I’d rather just offer some radical sisterhood. For most of my adult life, I was a sex animal. I couldn’t so much as sit in a movie theater with a new boyfriend without climbing on top of him. I once had an affair with a psychotic chef, who literally hated my face, and whom I could not keep my hands off of. I’d make him hook up with me everywhere — a Prada dressing room, all over Paris, every trendy restaurant you can think of. My sex drive was through the roof (and oftentimes on the roof). And yet. Here I am, in my 40s, with two young kids like you, and a hot babe of a partner who is not a psycho chef and whom I’m wildly attracted to, and yet occasionally I too find myself wishing sex would become obsolete.

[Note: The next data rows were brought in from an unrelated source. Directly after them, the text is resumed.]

-- ==== Sys2Proof/Machine/Link.lean ====
section
/-!
DEFINITION. The console link controller (chapter 7): presence, admission and parking, roll-call sequences, the stuck link, and the meanings of the link's steps.
-/
namespace Sys2Proof.Machine

/-! ### Admission, parking, attachment -/

/-- The admission entry of position p (R155). -/
def Link.entry (l : Link) (p : Fin 48) : Option Identity := vget l.admission p

/-- Write the admission entry of position p. -/
def Link.setEntry (p : Fin 48) (v : Option Identity) (l : Link) : Link := { l with admission := vset l.admission p v }

/-- R155: the position whose entry holds the identity; entries hold distinct identities. -/
def Link.admittedTo (l : Link) (i : Identity) : Option (Fin 48) := (allFin 48).find? (fun p => l.entry p == some i)

/-- R157: an identity joins the tail of the parked list, unless it stands there or the list holds 8. -/
def Link.addParked (i : Identity) (l : Link) : Link :=
  if l.parked.contains i || decide (Config.parked ≤ l.parked.length) then l else { l with parked := l.parked ++ [i] }

/-- R157, R161: an identity leaves the parked list. -/
def Link.dropParked (i : Identity) (l : Link) : Link := { l with parked := l.parked.filter (fun x => !(x == i)) }

/-- R154: position p is detached. -/
def State.detach (p : Fin 48) (s : State) : State :=
  { s with
    recs := (s.recs.losePosition p).raise (.position p.val) .detached
    link := s.link.modPres p (fun x => { x with miss := 0 }) }

/-- R154, R161, R156: position p is detached when it is ATTACHED or LOCKED. -/
def State.detachIfAttached (p : Fin 48) (s : State) : State := if (s.recs.pos p).attached then s.detach p else s

/-- R154: a transaction with position p drew no valid reply: a miss is counted while p is attached, and the third detaches it. -/
def State.miss (p : Fin 48) (s : State) : State :=
  if (s.recs.pos p).attached then
    (if (s.link.pres p).miss < 2 then { s with link := s.link.modPres p (fun x => { x with miss := x.miss + 1 }) }
     else s.detach p)
  else s

/-- R154: a valid reply from position p. -/
def State.present (p : Fin 48) (s : State) : State :=
  { s with link := s.link.modPres p (fun x => { x with miss := 0 }) }

/-- R161: the attachment of position p by the console of this identity. -/
def State.attach (p : Fin 48) (i : Identity) (s : State) : State :=
  { s with
    recs := (s.recs.attachPosition p i).raise (.position p.val) .attached
    link := (s.link.modPres p (fun x => { x with miss := 0, idle := 0, flag := true })).dropParked i }

/-- R155: ADMIT-CONSOLE, and an item of an ADMISSION section. -/
def Link.admitConsole (pos : Nat) (i : Identity) (l : Link) : ResultCode × Link :=
  match asFin 48 pos with
  | none => (.noSuch, l)
  | some p =>
    if (l.entry p).isSome then (.conflict, l)
    else if (l.admittedTo i).isSome then (.conflict, l)
    else if (l.pres p).parkPending then (.inUse, l)
    else (.done, { l.setEntry p (some i) with wanted := l.wanted || l.parked.contains i })

/-- R156: REVOKE-CONSOLE. -/
def State.revoke (pos : Nat) (s : State) : ResultCode × State :=
  match asFin 48 pos with
  | none => (.noSuch, s)
  | some p => match s.link.entry p with
    | none => (.notDefined, s)
    | some i =>
      let s := s.detachIfAttached p
      (.done, { s with link := ((s.link.addParked i).setEntry p none).modPres p (fun x => { x with parkPending := true }) })

/-! ### Transactions -/

/-- R165: the executor holds a LINK-RESET whose attempt has not been made. -/
def State.resetWaits (s : State) : Bool := s.port.holds .linkReset

/-- R146, R149, R165: a transaction of the link cycle may begin: the link RUNNING, no transaction or sequence in progress, none wanted or waiting, no LINK-RESET waiting. -/
def State.cycleOpen (s : State) : Bool :=
  s.link.state == .running && s.link.txn.isNone && s.link.sequence.isNone && !s.link.wanted && s.link.waits.isEmpty && !s.resetWaits

/-- The cycle step in progress ends (R149). -/
def Link.endStep (l : Link) : Link := { l with txn := none, cycle := l.cycle.succ }

/-- R149: the idle time of position p restarts. -/
def Link.rest (p : Fin 48) (l : Link) : Link := l.modPres p (fun x => { x with idle := 0 })

/-- The transaction with position p ends: its idle time restarts and the cycle step ends (R149). -/
def State.endTxn (p : Fin 48) (s : State) : State := { s with link := (s.link.rest p).endStep }

/-- REQUEST_WINDOW (R150). -/
def State.window (answer : Option (BitVec 6)) (s : State) : State :=
  let s := { s with link := { s.link with sent := [] } }
  match answer with
  | none => { s with link := s.link.endStep }
  | some a =>
    if 1 ≤ a.toNat ∧ a.toNat ≤ 48 then { s with link := { s.link with txn := some (.event a.toNat) } }
    else if a.toNat = 63 then
      match s.link.policy with
      | .accept => { s with link := { s.link.endStep with wanted := true } }
      | .ignore => { s with link := s.link.endStep, recs := s.recs.raise .link .join }
    else { s with link := s.link.endStep }

/-- REQUEST_WINDOW (R150, R158). -/
def execRequestWindow (answer : Option (BitVec 6)) (s : State) : Host.Outcome State Fault Refusal :=
  s.whenUp (if s.cycleOpen ∧ s.link.cycle = .window then .next (s.window answer).finish else .next s)

/-- R151: the EVENT message of position p, ATTACHED or LOCKED: the answer sent and the state after. -/
def State.judgeEvent (p : Fin 48) (bytes : List Byte) (s : State) : List Byte × State :=
  match EventMsg.parse (addressOf p) bytes with
  | none => (msgNak (addressOf p) 1, s)
  | some m =>
    let s := s.present p
    let flagged : State := { s with link := s.link.modPres p (fun x => { x with flag := flagOf m.flag }) }
    if (s.recs.pos p).lock then (msgNak (addressOf p) 2, flagged)
    else if flagOf m.flag = (s.link.pres p).flag then (msgAck (addressOf p), s)
    else (msgAck (addressOf p), { flagged with recs := s.recs.takeEvents p m.events })

/-- R150, R151: the EVENT of the window's winner, position p: of a DETACHED position its events are discarded and ASSIGN 0 answers it. -/
def State.takeMessage (p : Fin 48) (bytes : List Byte) (s : State) : State :=
  let x := if (s.recs.pos p).attached then s.judgeEvent p bytes else (msgAssign (addressOf p) 0, s)
  ({ x.2 with link := { x.2.link with sent := [x.1] } }).endTxn p

/-- EVENT_MESSAGE (R150, R151). -/
def execEventMessage (bytes : List Byte) (s : State) : Host.Outcome State Fault Refusal :=
  s.whenUp (match s.link.txn with
    | some (.event a) => match asFin 48 (a - 1) with
      | some p => .next (s.takeMessage p bytes).finish
      | none => .next s
    | some (.output _ _) => .next s
    | some (.poll _) => .next s
    | some (.park _) => .next s
    | none => .next s)
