-- ==== Sys2Proof/Certificates/Slice0/Obligations.lean ====
section
/-!
DEFINITION. The statements for the provers. A statement's result state is written out from the rules; `finish` is what every event settles at the end of its own step (R112, R126, R174, R149), and Obligations.SettlingTouchesOnlyLines says what it leaves alone.
-/
open Sys2Proof Sys2Proof.Machine

/-! ### Steps and resets -/

/-- A step takes the command at the front of the queue and runs it on the state with the queue's rest. -/
def Obligations.StepRunsFrontCommand : Prop :=
  ∀ (c : Instr) (rest : List Instr) (s : State), s.pending = c :: rest → step s = exec c { s with pending := rest }

/-- The model's choice (log 2): on an empty queue one millisecond passes, every line timer and talk timer loses it, and the port, the part state, the loader, the audio samples and every record but the timers stay. -/
def Obligations.EmptyQueuePassesOneMillisecond : Prop :=
  ∀ s : State, s.pending = [] → s.resetPin ≠ .coldHeld → ∃ t, step s = .next t ∧
    t.port = s.port ∧ t.part = s.part ∧ t.loader = s.loader ∧ t.audio = s.audio ∧ t.resetPin = s.resetPin ∧ t.pending = [] ∧
    (∀ id, t.recs.line? id = (s.recs.line? id).map (Line.elapse 1)) ∧
    (∀ m, t.recs.member? m = (s.recs.member? m).map (Member.elapse 1)) ∧
    t.recs = { s.recs with lines := t.recs.lines, members := t.recs.members, inFlight := t.recs.inFlight }

/-- R198: power-up, or RESET_N going low with KEEP low, holds the block; while it is held ATTN is deasserted and no command but a reset has an effect. -/
def Obligations.ColdStartHolds : Prop :=
  (∀ s : State, exec (.coldStart .powerUp) s = .next { s with resetPin := .coldHeld }) ∧
  (∀ s : State, s.resetPin = .released → exec (.coldStart .resetLow) s = .next { s with resetPin := .coldHeld }) ∧
  (∀ s : State, s.resetPin = .coldHeld → s.attn = false) ∧
  (∀ (c : Instr) (s : State), s.resetPin = .coldHeld → (∀ cause, c ≠ .coldStart cause) → c ≠ .resetRelease → exec c s = .next s)

/-- R198, R203: RESET_N rising after a cold start loads the cold start values; after a warm restart it only lets the port take transactions again. -/
def Obligations.ResetReleaseLoadsColdValues : Prop :=
  (∀ s : State, s.resetPin = .coldHeld → exec .resetRelease s = .next { State.reset with pending := s.pending }) ∧
  (∀ s : State, s.resetPin = .warmHeld → exec .resetRelease s = .next { s with resetPin := .released }) ∧
  State.reset.part = .startingImage ∧ State.reset.resetPin = .released ∧ State.reset.pending = [] ∧
  (State.reset.recs.lines = [] ∧ State.reset.recs.appearances = [] ∧ State.reset.recs.groups = [] ∧ State.reset.recs.members = [] ∧
    State.reset.recs.bridges = [] ∧ State.reset.recs.slots = [] ∧ State.reset.recs.waitList = [] ∧ State.reset.recs.workList = [] ∧
    State.reset.recs.reserve = 4 ∧ State.reset.recs.inFlight = none ∧ State.reset.recs.lineGuard = 0 ∧ State.reset.recs.raised = [] ∧
    State.reset.recs.dispositions = ⟨.localAct, .localAct, .localAct, .localAct, .localAct, .localAct, .localAct⟩) ∧
  (∀ p : Fin 48, (State.reset.recs.pos p).attached = false ∧ (State.reset.recs.pos p).lock = false ∧ (State.reset.recs.pos p).identity = none ∧
    (State.reset.recs.pos p).offHook1 = false ∧ (State.reset.recs.pos p).offHook2 = false ∧ (State.reset.recs.pos p).selected = none ∧
    (State.reset.recs.pos p).ptt = none ∧ (State.reset.recs.pos p).hand1 = none ∧ (State.reset.recs.pos p).hand2 = none ∧
    (State.reset.recs.pos p).pressed = [] ∧ (State.reset.recs.pos p).refusal = none ∧
    (State.reset.recs.pos p).channelPending = [] ∧ (State.reset.recs.pos p).lampPending = [] ∧
    (∀ n : Fin 8, vget (State.reset.recs.pos p).volume n = 8 ∧ vget (State.reset.recs.pos p).speaker n = .none)) ∧
  (∀ c : Fin 32, (State.reset.recs.card c).present = false ∧ (State.reset.recs.card c).miss = 0 ∧ (State.reset.recs.card c).probeDue = false) ∧
  (∀ w : Fin 16, vget State.reset.recs.windows w = ⟨false, 0, 1, 0, 0, 4⟩) ∧
  (State.reset.link.state = .stopped ∧ State.reset.link.policy = .accept ∧ State.reset.link.parked = [] ∧ State.reset.link.sequence = none ∧
    State.reset.link.wanted = false ∧ State.reset.link.outPtr = 47) ∧
  (∀ p : Fin 48, State.reset.link.entry p = none ∧ State.reset.link.pres p = ⟨0, 0, true, false⟩) ∧
  (State.reset.bus.fetchPtr = 31 ∧ State.reset.bus.passSlot = none ∧ State.reset.bus.passGuard = 0) ∧
  (State.reset.port.requests = [] ∧ State.reset.port.results = [] ∧ State.reset.port.full = false ∧ State.reset.port.executor = none ∧
    State.reset.port.frame = .notInFrame ∧ State.reset.port.mask = 0 ∧ State.reset.port.enable = false ∧
    State.reset.port.levels = #v[9, 15, 9, 7, 5, 10, 10, 6, 13, 11, 6, 12, 8, 5, 0, 7, 4, 0, 6, 12, 4])

/-- R192, R203: a warm restart resets the supervisory port and leaves the floor. A PASS on the bus and a LINK-RESET keep the executor held with their result dropped, every other held request frees it; a PASS still waiting leaves its slot; roll-call sequences, in progress or waiting, run on without a request; everything else carries on. -/
def Obligations.WarmRestartResetsPort : Prop :=
  ∀ s : State, s.resetPin = .released → ∃ t, exec .warmRestart s = .next t ∧
    t.resetPin = .warmHeld ∧ t.port.requests = [] ∧ t.port.results = [] ∧ t.port.full = false ∧ t.port.frame = .notInFrame ∧
    t.port.levels = levelsReset ∧ t.port.mask = 0 ∧ t.port.enable = false ∧ t.attn = false ∧
    (∀ h, t.port.executor = some h → h.dropped = true ∧ (h.job = .pass ∨ h.job = .linkReset)) ∧
    (∀ h, s.port.executor = some h → h.job = .linkReset ∨ (h.job = .pass ∧ ∃ f, s.recs.inFlight = some f ∧ f.job = .pass) →
      t.port.executor = some { h with dropped := true }) ∧
    (∀ h, s.port.executor = some h → (h.job = .pass ∧ ∀ f, s.recs.inFlight = some f → f.job ≠ .pass) ∨ h.job = .rollCall ∨
      (∃ next items applied, h.job = .load next items applied) → t.port.executor = none) ∧
    (s.port.executor = none → t.port.executor = none) ∧
    t.recs = { s.recs with raised := [] } ∧ t.part = s.part ∧ t.loader = s.loader ∧ t.audio = s.audio ∧
    t.link = { s.link with
      sequence := s.link.sequence.map (fun q => { q with owned := false })
      waits := s.link.waits.map (fun w => { w with owned := false }) } ∧
    t.bus = { s.bus with passSlot := t.bus.passSlot } ∧
    ((∃ f, s.recs.inFlight = some f ∧ f.job = .pass) → t.bus.passSlot = s.bus.passSlot) ∧
    ((∀ f, s.recs.inFlight = some f → f.job ≠ .pass) → t.bus.passSlot = none)
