theorem line?_modLine (r : Records) (id j : Nat) (f : Line → Line) :
    (r.modLine id f).line? j = if j = id then (r.line? id).map f else r.line? j := by
  unfold Records.modLine
  split
  · rename_i l h
    rw [line?_setLine]
    split <;> simp_all
  · rename_i h
    split <;> simp_all

theorem modLine_of_some {r : Records} {id : Nat} {l : Line} (f : Line → Line) (h : r.line? id = some l) : r.modLine id f = r.setLine id (f l) := by
  simp [Records.modLine, h]

theorem member?_modMember (r : Records) (m j : Nat) (f : Member → Member) :
    (r.modMember m f).member? j = if j = m then (r.member? m).map f else r.member? j := by
  unfold Records.modMember
  split
  · rename_i l h
    rw [member?_setMember]
    split <;> simp_all
  · rename_i h
    split <;> simp_all

theorem modMember_of_some {r : Records} {m : Nat} {x : Member} (f : Member → Member) (h : r.member? m = some x) :
    r.modMember m f = r.setMember m (f x) := by simp [Records.modMember, h]

theorem modGroup_of_some {r : Records} {g : Nat} {x : Group} (f : Group → Group) (h : r.group? g = some x) :
    r.modGroup g f = r.setGroup g (f x) := by simp [Records.modGroup, h]

/-! ### Marks change the lamp and channel marks of positions only -/

/-- r' is r but for the lamp and channel marks of its positions. -/
def MarksOnly (r r' : Records) : Prop :=
  r' = { r with positions := r'.positions } ∧
  ∀ p, r'.pos p = { r.pos p with lampPending := (r'.pos p).lampPending, channelPending := (r'.pos p).channelPending }

theorem MarksOnly.refl (r : Records) : MarksOnly r r := ⟨rfl, fun _ => rfl⟩

theorem MarksOnly.trans {a b c : Records} (h1 : MarksOnly a b) (h2 : MarksOnly b c) : MarksOnly a c := by
  refine ⟨?_, fun p => ?_⟩
  · rw [h2.1, h1.1]
  · rw [h2.2 p, h1.2 p]

theorem MarksOnly.foldl {α : Type} {f : Records → α → Records} (h : ∀ r a, MarksOnly r (f r a)) (xs : List α) (r : Records) :
    MarksOnly r (xs.foldl f r) := by
  induction xs generalizing r with
  | nil => exact .refl r
  | cons a xs ih => exact (h r a).trans (ih _)

theorem marksOnly_modPos (r : Records) (p : Fin 48) (f : Position → Position)
    (hf : ∀ x : Position, f x = { x with lampPending := (f x).lampPending, channelPending := (f x).channelPending }) :
    MarksOnly r (r.modPos p f) := by
  refine ⟨rfl, fun q => ?_⟩
  rw [pos_modPos]
  split
  · rename_i h; subst h; exact hf _
  · rfl

theorem markLamp_marksOnly (p : Fin 48) (k : Nat) (r : Records) : MarksOnly r (r.markLamp p k) := by
  unfold Records.markLamp
  split
  · exact marksOnly_modPos r p _ (fun x => rfl)
  · exact .refl r

theorem markChannel_marksOnly (p : Fin 48) (n : Fin 8) (r : Records) : MarksOnly r (r.markChannel p n) := by
  unfold Records.markChannel
  split
  · exact marksOnly_modPos r p _ (fun x => rfl)
  · exact .refl r

theorem markLine_marksOnly (id : Nat) (r : Records) : MarksOnly r (r.markLine id) :=
  MarksOnly.foldl (fun r _ => markLamp_marksOnly _ _ r) _ r

theorem markMember_marksOnly (k : MemberKind) (r : Records) : MarksOnly r (r.markMember k) := by
  cases k with
  | position p n => exact markChannel_marksOnly p n r
  | circuit _ => exact .refl r

theorem markGroup_marksOnly (g : Nat) (r : Records) : MarksOnly r (r.markGroup g) :=
  MarksOnly.foldl (fun r _ => markMember_marksOnly _ r) _ r

/-- A mark of keys leaves the channel marks alone. -/
theorem markLine_channelPending (id : Nat) (r : Records) (p : Fin 48) : ((r.markLine id).pos p).channelPending = (r.pos p).channelPending := by
  unfold Records.markLine
  generalize r.appearancesOf id = xs
  induction xs generalizing r with
  | nil => rfl
  | cons e xs ih =>
    rw [List.foldl_cons, ih]
    unfold Records.markLamp
    split
    · rw [pos_modPos]; split
      · rename_i h; subst h; rfl
      · rfl
    · rfl

/-- The fields that no mark touches. -/
theorem MarksOnly.fields {r r' : Records} (h : MarksOnly r r') :
    r'.lines = r.lines ∧ r'.appearances = r.appearances ∧ r'.dispositions = r.dispositions ∧ r'.groups = r.groups ∧ r'.members = r.members ∧
    r'.bridges = r.bridges ∧ r'.reserve = r.reserve ∧ r'.waitList = r.waitList ∧ r'.slots = r.slots ∧ r'.windows = r.windows ∧
    r'.cards = r.cards ∧ r'.workList = r.workList ∧ r'.inFlight = r.inFlight ∧ r'.lineGuard = r.lineGuard ∧ r'.raised = r.raised := by
  rw [h.1]; simp

@[simp] theorem markLine_lines (id : Nat) (r : Records) : (r.markLine id).lines = r.lines := (markLine_marksOnly id r).fields.1
@[simp] theorem markLine_appearances (id : Nat) (r : Records) : (r.markLine id).appearances = r.appearances := (markLine_marksOnly id r).fields.2.1
@[simp] theorem markLine_groups (id : Nat) (r : Records) : (r.markLine id).groups = r.groups := (markLine_marksOnly id r).fields.2.2.2.1
@[simp] theorem markLine_members (id : Nat) (r : Records) : (r.markLine id).members = r.members := (markLine_marksOnly id r).fields.2.2.2.2.1
@[simp] theorem markLine_bridges (id : Nat) (r : Records) : (r.markLine id).bridges = r.bridges := (markLine_marksOnly id r).fields.2.2.2.2.2.1
@[simp] theorem markLine_reserve (id : Nat) (r : Records) : (r.markLine id).reserve = r.reserve := (markLine_marksOnly id r).fields.2.2.2.2.2.2.1
@[simp] theorem markLine_slots (id : Nat) (r : Records) : (r.markLine id).slots = r.slots := (markLine_marksOnly id r).fields.2.2.2.2.2.2.2.2.1
@[simp] theorem markLine_inFlight (id : Nat) (r : Records) : (r.markLine id).inFlight = r.inFlight :=
  (markLine_marksOnly id r).fields.2.2.2.2.2.2.2.2.2.2.2.2.1
@[simp] theorem markLine_raised (id : Nat) (r : Records) : (r.markLine id).raised = r.raised :=
  (markLine_marksOnly id r).fields.2.2.2.2.2.2.2.2.2.2.2.2.2.2
@[simp] theorem line?_markLine (id j : Nat) (r : Records) : (r.markLine id).line? j = r.line? j := by simp [Records.line?]
@[simp] theorem markGroup_lines (g : Nat) (r : Records) : (r.markGroup g).lines = r.lines := (markGroup_marksOnly g r).fields.1
@[simp] theorem markGroup_groups (g : Nat) (r : Records) : (r.markGroup g).groups = r.groups := (markGroup_marksOnly g r).fields.2.2.2.1
@[simp] theorem markGroup_members (g : Nat) (r : Records) : (r.markGroup g).members = r.members := (markGroup_marksOnly g r).fields.2.2.2.2.1
@[simp] theorem markGroup_raised (g : Nat) (r : Records) : (r.markGroup g).raised = r.raised :=
  (markGroup_marksOnly g r).fields.2.2.2.2.2.2.2.2.2.2.2.2.2.2

/-! ### Raised reasons -/

theorem mem_addReason {q x : Reason} {s : List Reason} : x ∈ addReason q s ↔ x = q ∨ x ∈ s := by
  induction s with
  | nil => simp [addReason]
  | cons y t ih =>
    simp only [addReason]
    split
    · simp
    · split
      · rename_i h; subst h; simp
      · simp [ih]; tauto

theorem reasons_find (e : Entry) (q : Reason) (s : List (Entry × List Reason)) :
    ∃ xs, (raiseIn e q s).find? (fun x => x.1 == e) = some (e, xs) ∧ q ∈ xs := by
  induction s with
  | nil => exact ⟨[q], by simp [raiseIn], by simp⟩
  | cons a t ih =>
    obtain ⟨f, xs⟩ := a
    simp only [raiseIn]
    split
    · exact ⟨[q], by simp, by simp⟩
    · split
      · rename_i h; subst h
        exact ⟨addReason q xs, by simp, mem_addReason.mpr (.inl rfl)⟩
      · rename_i h1 h2
        obtain ⟨ys, hy, hq⟩ := ih
        exact ⟨ys, by simp [show (f == e) = false by simp [Ne.symm h2], hy], hq⟩

/-- R193: a raised reason stands in the entry's set. -/
theorem mem_reasons_raise (r : Records) (e : Entry) (q : Reason) : q ∈ (r.raise e q).reasons e := by
  obtain ⟨xs, hx, hq⟩ := reasons_find e q r.raised
  simp [Records.reasons, hx, hq]

theorem raiseIn_other {e f : Entry} (q : Reason) (s : List (Entry × List Reason)) (h : f ≠ e) :
    (raiseIn e q s).find? (fun x => x.1 == f) = s.find? (fun x => x.1 == f) := by
  induction s with
  | nil => simp [raiseIn, Ne.symm h]
  | cons a t ih =>
    obtain ⟨k, xs⟩ := a
    simp only [raiseIn]
    split
    · simp [List.find?_cons, Ne.symm h]
    · split
      · rename_i h2; subst h2
        simp [show (e == f) = false by simp [Ne.symm h]]
      · simp only [List.find?_cons, ih]

/-- Raising a reason at one entry leaves the sets of the others alone. -/
theorem reasons_raise_other {e f : Entry} (q : Reason) (r : Records) (h : f ≠ e) : (r.raise e q).reasons f = r.reasons f := by
  simp only [Records.reasons, raise_raised, raiseIn_other q r.raised h]

/-- q stands in the set of entry e, and no entry before it ranks higher: what every later raise keeps. -/
def Standing (e : Entry) (q : Reason) : List (Entry × List Reason) → Prop
  | [] => False
  | (f, xs) :: t => (f = e ∧ q ∈ xs) ∨ (f ≠ e ∧ f.rank ≤ e.rank ∧ Standing e q t)

theorem Standing.raised (e : Entry) (q : Reason) (s : List (Entry × List Reason)) : Standing e q (raiseIn e q s) := by
  induction s with
  | nil => exact .inl ⟨rfl, by simp⟩
  | cons a t ih =>
    obtain ⟨f, xs⟩ := a
    simp only [raiseIn]
    split
    · exact .inl ⟨rfl, by simp⟩
    · split
      · rename_i h; exact .inl ⟨h.symm, mem_addReason.mpr (.inl rfl)⟩
      · rename_i h1 h2; exact .inr ⟨Ne.symm h2, by omega, ih⟩

theorem Standing.raiseIn {e : Entry} {q : Reason} {s : List (Entry × List Reason)} (h : Standing e q s) (f : Entry) (q' : Reason) :
    Standing e q (raiseIn f q' s) := by
  induction s with
  | nil => cases h
  | cons a t ih =>
    obtain ⟨k, xs⟩ := a
    simp only [Machine.raiseIn]
    split
    · rename_i hr
      by_cases hf : f = e
      · rcases h with ⟨h1, _⟩ | ⟨_, h2, _⟩
        · subst h1; subst hf; omega
        · subst hf; omega
      · refine .inr ⟨hf, ?_, h⟩
        rcases h with ⟨h1, _⟩ | ⟨_, h2, _⟩
        · subst h1; omega
        · omega
    · split
      · rcases h with ⟨h1, h2⟩ | h
        · exact .inl ⟨h1, mem_addReason.mpr (.inr h2)⟩
        · exact .inr h
      · rcases h with h | ⟨h1, h2, h3⟩
        · exact .inl h
        · exact .inr ⟨h1, h2, ih h3⟩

So I want to suggest something unconventional I’ve done myself: I want you to explore the power of mind. Go to a bar, order yourself an upscale cocktail, and pretend you’re there to flirt and find someone to have an affair with. Check in with yourself as you go. Does it turn you on to think about sex with someone else? Allow yourself to indulge those thoughts. Pretend nothing is off-limits. (Because honestly? Nothing is off-limits.) Do you want to flirt with a woman? With Timothée Chalamet? With Harry Styles in a rainbow jumpsuit? There is no harm in fantasy, and it might even unlock a surprising turn-on that makes you want to run home and shag your man. Maybe some dirty thoughts over a dirty martini is just what you need to feel like a sexpot instead of an exhausted mom.
Start thinking about sex with your husband not as actual sex, but as quality time together.
But if that still feels like too much, here’s another suggestion: Start thinking about sex with your husband not as actual sex, but as quality time together. But, naked. I bet you don’t get too much adult alone time, and we both know how good that intense closeness and intimacy feels, and how much it matters. So don’t even think about the intercourse of it all, just think about how you never want to take those moments for granted while you and your family are still young, healthy, and happy. These are the best days of our lives, DF, and thank you for reminding me of that by writing in.